▸ Exercise
Below are the records; locate each line with the word "compressTable" and copy it.

▸ Information given
-- ==== Sys2Proof/Laws/Tables.lean ====
section
/-! SUPPORT. What `exec` is on the entries of the tables of Certificates/Slice0/Tables.lean: the checks on the entry's rows,
then the operand shape of its group on the entry's data; and the widths the tables hold. -/

namespace Sys2Proof.Claims

open Machine

theorem lanewise_exec : ∀ e ∈ lanewiseTable, ∀ o s, exec (e.make o) s = s.run e.rows o fun r => s.map2 r o e.w e.f := by
  unfold lanewiseTable
  simp only [List.forall_mem_append]
  refine ⟨⟨?_, ?_⟩, ?_⟩
  all_goals
    repeat' (refine List.forall_mem_cons.2 ⟨fun o s => rfl, ?_⟩)
    exact fun _ h => nomatch h

theorem lanewise_widths : ∀ e ∈ lanewiseTable, 0 < e.w := by
  unfold lanewiseTable
  simp only [List.forall_mem_append]
  refine ⟨⟨?_, ?_⟩, ?_⟩
  all_goals
    repeat' (refine List.forall_mem_cons.2 ⟨by decide, ?_⟩)
    exact fun _ h => nomatch h

theorem lanewiseShift_exec : ∀ e ∈ lanewiseShiftTable, ∀ o s, exec (e.make o) s = s.run e.rows o fun r => s.map2 r o e.w e.f := by
  unfold lanewiseShiftTable
  repeat' (refine List.forall_mem_cons.2 ⟨fun o s => rfl, ?_⟩)
  exact fun _ h => nomatch h

theorem lanewiseShift_widths : ∀ e ∈ lanewiseShiftTable, 0 < e.w := by
  unfold lanewiseShiftTable
  repeat' (refine List.forall_mem_cons.2 ⟨by decide, ?_⟩)
  exact fun _ h => nomatch h

theorem twoSource_exec : ∀ e ∈ twoSourceTable, ∀ o s, exec (e.make o) s = s.run e.rows o fun r => s.vec2 r o e.w (e.g r o) := by
  unfold twoSourceTable
  simp only [List.forall_mem_append]
  refine ⟨?_, ?_⟩
  all_goals
    repeat' (refine List.forall_mem_cons.2 ⟨fun o s => rfl, ?_⟩)
    exact fun _ h => nomatch h

theorem twoSource_widths : ∀ e ∈ twoSourceTable, 0 < e.w := by
  unfold twoSourceTable
  simp only [List.forall_mem_append]
  refine ⟨?_, ?_⟩
  all_goals
    repeat' (refine List.forall_mem_cons.2 ⟨by decide, ?_⟩)
    exact fun _ h => nomatch h

theorem mixed_exec : ∀ e ∈ mixedTable, ∀ o s, exec (e.make o) s = s.run e.rows o fun r => s.vec2 r o e.w (e.g r o) := by
  unfold mixedTable
  repeat' (refine List.forall_mem_cons.2 ⟨fun o s => congrArg (s.run _ o) (funext fun r => by cases h : r.imm <;> simp [h, State.vec1]), ?_⟩)
  exact fun _ h => nomatch h

theorem mixed_widths : ∀ e ∈ mixedTable, 0 < e.w := by
  unfold mixedTable
  repeat' (refine List.forall_mem_cons.2 ⟨by decide, ?_⟩)
  exact fun _ h => nomatch h

theorem oneSource_exec : ∀ e ∈ oneSourceTable, ∀ o s, exec (e.make o) s = s.run e.rows o fun r => s.vec2 r o e.w (fun _ => e.g o (s.fpEnv r o)) := by
  unfold oneSourceTable
  repeat' (refine List.forall_mem_cons.2 ⟨fun o s => rfl, ?_⟩)
  exact fun _ h => nomatch h

theorem oneSource_widths : ∀ e ∈ oneSourceTable, 0 < e.w := by
  unfold oneSourceTable
  repeat' (refine List.forall_mem_cons.2 ⟨by decide, ?_⟩)
  exact fun _ h => nomatch h

theorem threeSource_exec : ∀ e ∈ threeSourceTable, ∀ o s, exec (e.make o) s = s.run e.rows o fun r => s.vec3 r o e.w (e.g r o) := by
  unfold threeSourceTable
  repeat' (refine List.forall_mem_cons.2 ⟨fun o s => rfl, ?_⟩)
  exact fun _ h => nomatch h

theorem threeSource_widths : ∀ e ∈ threeSourceTable, 0 < e.w := by
  unfold threeSourceTable
  repeat' (refine List.forall_mem_cons.2 ⟨by decide, ?_⟩)
  exact fun _ h => nomatch h

theorem widening_exec : ∀ e ∈ wideningTable, ∀ o s, exec (e.make o) s = s.run e.rows o fun r => s.widen r o e.v e.w e.f := by
  unfold wideningTable
  repeat' (refine List.forall_mem_cons.2 ⟨fun o s => rfl, ?_⟩)
  exact fun _ h => nomatch h

theorem widening_widths : ∀ e ∈ wideningTable, 0 < e.w := by
  unfold wideningTable
  repeat' (refine List.forall_mem_cons.2 ⟨by decide, ?_⟩)
  exact fun _ h => nomatch h

theorem narrowing_exec : ∀ e ∈ narrowingTable, ∀ o s, exec (e.make o) s = s.run e.rows o fun r => s.putRM r o false e.w (r.count o e.v) fun j => e.f (elem e.v j (s.getZ o.reg)) := by
  unfold narrowingTable
  repeat' (refine List.forall_mem_cons.2 ⟨fun o s => rfl, ?_⟩)
  exact fun _ h => nomatch h

theorem narrowing_widths : ∀ e ∈ narrowingTable, 0 < e.w ∧ e.w ≤ e.v := by
  unfold narrowingTable
  repeat' (refine List.forall_mem_cons.2 ⟨by decide, ?_⟩)
  exact fun _ h => nomatch h

theorem comparing_exec : ∀ e ∈ comparingTable, ∀ o s, exec (e.make o) s = s.run e.rows o fun r => s.compareVec r o e.w (e.p o) := by
  unfold comparingTable
  repeat' (refine List.forall_mem_cons.2 ⟨fun o s => rfl, ?_⟩)
  exact fun _ h => nomatch h

theorem comparing_widths : ∀ e ∈ comparingTable, 0 < e.w := by
  unfold comparingTable
  repeat' (refine List.forall_mem_cons.2 ⟨by decide, ?_⟩)
  exact fun _ h => nomatch h

theorem uniformShift_exec : ∀ e ∈ uniformShiftTable, ∀ o s, exec (e.make o) s = s.run e.rows o fun r => s.shiftAll r o e.w e.f := by
  unfold uniformShiftTable
  repeat' (refine List.forall_mem_cons.2 ⟨fun o s => rfl, ?_⟩)
  exact fun _ h => nomatch h

theorem uniformShift_widths : ∀ e ∈ uniformShiftTable, 0 < e.w := by
  unfold uniformShiftTable
  repeat' (refine List.forall_mem_cons.2 ⟨by decide, ?_⟩)
  exact fun _ h => nomatch h

theorem laneShift_exec : ∀ e ∈ laneShiftTable, ∀ o s, exec (e.make o) s = s.run e.rows o fun r => s.shiftLanes r o (e.f o) := by
  unfold laneShiftTable
  repeat' (refine List.forall_mem_cons.2 ⟨fun o s => rfl, ?_⟩)
  exact fun _ h => nomatch h

theorem broadcast_exec : ∀ e ∈ broadcastTable, ∀ o s, exec (e.make o) s = s.run e.rows o fun r => s.broadcastTuple r o e.w e.n := by
  unfold broadcastTable
  repeat' (refine List.forall_mem_cons.2 ⟨fun o s => rfl, ?_⟩)
  exact fun _ h => nomatch h

theorem broadcast_widths : ∀ e ∈ broadcastTable, 0 < e.w := by
  unfold broadcastTable
  repeat' (refine List.forall_mem_cons.2 ⟨by decide, ?_⟩)
  exact fun _ h => nomatch h

theorem blend_exec : ∀ e ∈ blendTable, ∀ o s, exec (e.make o) s = s.run e.rows o fun r => s.blend r o e.w := by
  unfold blendTable
  repeat' (refine List.forall_mem_cons.2 ⟨fun o s => rfl, ?_⟩)
  exact fun _ h => nomatch h

theorem blend_widths : ∀ e ∈ blendTable, 0 < e.w := by
  unfold blendTable
  repeat' (refine List.forall_mem_cons.2 ⟨by decide, ?_⟩)
  exact fun _ h => nomatch h

theorem compress_exec : ∀ e ∈ compressTable, ∀ o s, exec (e.make o) s = s.run e.rows o fun r => s.compress r o e.w := by
  unfold compressTable
  repeat' (refine List.forall_mem_cons.2 ⟨fun o s => rfl, ?_⟩)
  exact fun _ h => nomatch h

theorem compress_widths : ∀ e ∈ compressTable, e.w = 32 ∨ e.w = 64 := by
  unfold compressTable
  repeat' (refine List.forall_mem_cons.2 ⟨by decide, ?_⟩)
  exact fun _ h => nomatch h

theorem expand_exec : ∀ e ∈ expandTable, ∀ o s, exec (e.make o) s = s.run e.rows o fun r => s.expand r o e.w := by
  unfold expandTable
  repeat' (refine List.forall_mem_cons.2 ⟨fun o s => rfl, ?_⟩)
  exact fun _ h => nomatch h

theorem expand_widths : ∀ e ∈ expandTable, 0 < e.w := by
  unfold expandTable
  repeat' (refine List.forall_mem_cons.2 ⟨by decide, ?_⟩)
  exact fun _ h => nomatch h

theorem conflicts_exec : ∀ e ∈ conflictsTable, ∀ o s, exec (e.make o) s = s.run e.rows o fun r => s.conflicts r o e.w := by
  unfold conflictsTable
  repeat' (refine List.forall_mem_cons.2 ⟨fun o s => rfl, ?_⟩)
  exact fun _ h => nomatch h

theorem conflicts_widths : ∀ e ∈ conflictsTable, e.w = 32 ∨ e.w = 64 := by
  unfold conflictsTable
  repeat' (refine List.forall_mem_cons.2 ⟨by decide, ?_⟩)
  exact fun _ h => nomatch h

theorem toMask_exec : ∀ e ∈ toMaskTable, ∀ o s, exec (e.make o) s = s.run e.rows o fun r => s.toMask r o e.w := by
  unfold toMaskTable
  repeat' (refine List.forall_mem_cons.2 ⟨fun o s => rfl, ?_⟩)
  exact fun _ h => nomatch h

theorem toMask_widths : ∀ e ∈ toMaskTable, 0 < e.w := by
  unfold toMaskTable
  repeat' (refine List.forall_mem_cons.2 ⟨by decide, ?_⟩)
  exact fun _ h => nomatch h

theorem maskMove_exec : ∀ e ∈ maskMoveTable, ∀ o s, exec (e.make o) s = s.run e.rows o fun r => s.maskMove r o e.w := by
  unfold maskMoveTable
  repeat' (refine List.forall_mem_cons.2 ⟨fun o s => rfl, ?_⟩)
  exact fun _ h => nomatch h

theorem maskMove_widths : ∀ e ∈ maskMoveTable, e.w = 8 ∨ e.w = 16 ∨ e.w = 32 ∨ e.w = 64 := by
  unfold maskMoveTable
  repeat' (refine List.forall_mem_cons.2 ⟨by decide, ?_⟩)
  exact fun _ h => nomatch h

theorem maskUnpack_exec : ∀ e ∈ maskUnpackTable, ∀ o s, exec (e.make o) s = s.run e.rows o fun _ => s.maskUnpack o e.w := by
  unfold maskUnpackTable
  repeat' (refine List.forall_mem_cons.2 ⟨fun o s => rfl, ?_⟩)
  exact fun _ h => nomatch h

theorem maskUnpack_widths : ∀ e ∈ maskUnpackTable, e.w = 8 ∨ e.w = 16 ∨ e.w = 32 := by
  unfold maskUnpackTable
  repeat' (refine List.forall_mem_cons.2 ⟨by decide, ?_⟩)
  exact fun _ h => nomatch h

theorem maskOrTest_exec : ∀ e ∈ maskOrTestTable, ∀ o s, exec (e.make o) s = s.run e.rows o fun _ => s.maskOrTest o e.w := by
  unfold maskOrTestTable
  repeat' (refine List.forall_mem_cons.2 ⟨fun o s => rfl, ?_⟩)
  exact fun _ h => nomatch h

theorem maskOrTest_widths : ∀ e ∈ maskOrTestTable, e.w ≤ 64 := by
  unfold maskOrTestTable
  repeat' (refine List.forall_mem_cons.2 ⟨by decide, ?_⟩)
  exact fun _ h => nomatch h

theorem maskTest_exec : ∀ e ∈ maskTestTable, ∀ o s, exec (e.make o) s = s.run e.rows o fun _ => s.maskTest o e.w := by
  unfold maskTestTable
  repeat' (refine List.forall_mem_cons.2 ⟨fun o s => rfl, ?_⟩)
  exact fun _ h => nomatch h

theorem maskTest_widths : ∀ e ∈ maskTestTable, e.w ≤ 64 := by
  unfold maskTestTable
  repeat' (refine List.forall_mem_cons.2 ⟨by decide, ?_⟩)
  exact fun _ h => nomatch h

theorem extractElem_exec : ∀ e ∈ extractElemTable, ∀ o s, exec (e.make o) s = s.run e.rows o fun r => s.extractElem r o e.w := by
  unfold extractElemTable
  repeat' (refine List.forall_mem_cons.2 ⟨fun o s => rfl, ?_⟩)
  exact fun _ h => nomatch h

theorem extractElem_widths : ∀ e ∈ extractElemTable, 0 < e.w := by
  unfold extractElemTable
  repeat' (refine List.forall_mem_cons.2 ⟨by decide, ?_⟩)
  exact fun _ h => nomatch h

theorem insertElem_exec : ∀ e ∈ insertElemTable, ∀ o s, exec (e.make o) s = s.run e.rows o fun r => s.insertElem r o e.w := by
  unfold insertElemTable
  repeat' (refine List.forall_mem_cons.2 ⟨fun o s => rfl, ?_⟩)
  exact fun _ h => nomatch h

theorem insertElem_widths : ∀ e ∈ insertElemTable, 0 < e.w := by
  unfold insertElemTable
  repeat' (refine List.forall_mem_cons.2 ⟨by decide, ?_⟩)
  exact fun _ h => nomatch h

theorem moveLow_exec : ∀ e ∈ moveLowTable, ∀ o s, exec (e.make o) s = s.run e.rows o fun r => s.moveLow r o e.w := by
  unfold moveLowTable
  repeat' (refine List.forall_mem_cons.2 ⟨fun o s => rfl, ?_⟩)
  exact fun _ h => nomatch h

theorem moveLow_widths : ∀ e ∈ moveLowTable, 0 < e.w := by
  unfold moveLowTable
  repeat' (refine List.forall_mem_cons.2 ⟨by decide, ?_⟩)
  exact fun _ h => nomatch h

theorem moveScalar_exec : ∀ e ∈ moveScalarTable, ∀ o s, exec (e.make o) s = s.run e.rows o fun r => s.moveScalar r o e.w := by
  unfold moveScalarTable
  repeat' (refine List.forall_mem_cons.2 ⟨fun o s => rfl, ?_⟩)
  exact fun _ h => nomatch h

theorem moveScalar_widths : ∀ e ∈ moveScalarTable, 0 < e.w ∧ e.w ≤ 128 := by
  unfold moveScalarTable
  repeat' (refine List.forall_mem_cons.2 ⟨by decide, ?_⟩)
  exact fun _ h => nomatch h

theorem insertBlock_exec : ∀ e ∈ insertBlockTable, ∀ o s, exec (e.make o) s = s.run e.rows o fun r => s.insertBlock r o e.w e.n := by
  unfold insertBlockTable
  repeat' (refine List.forall_mem_cons.2 ⟨fun o s => rfl, ?_⟩)
  exact fun _ h => nomatch h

▸ The completed task
theorem compress_exec : ∀ e ∈ compressTable, ∀ o s, exec (e.make o) s = s.run e.rows o fun r => s.compress r o e.w := by
  unfold compressTable
theorem compress_widths : ∀ e ∈ compressTable, e.w = 32 ∨ e.w = 64 := by
  unfold compressTable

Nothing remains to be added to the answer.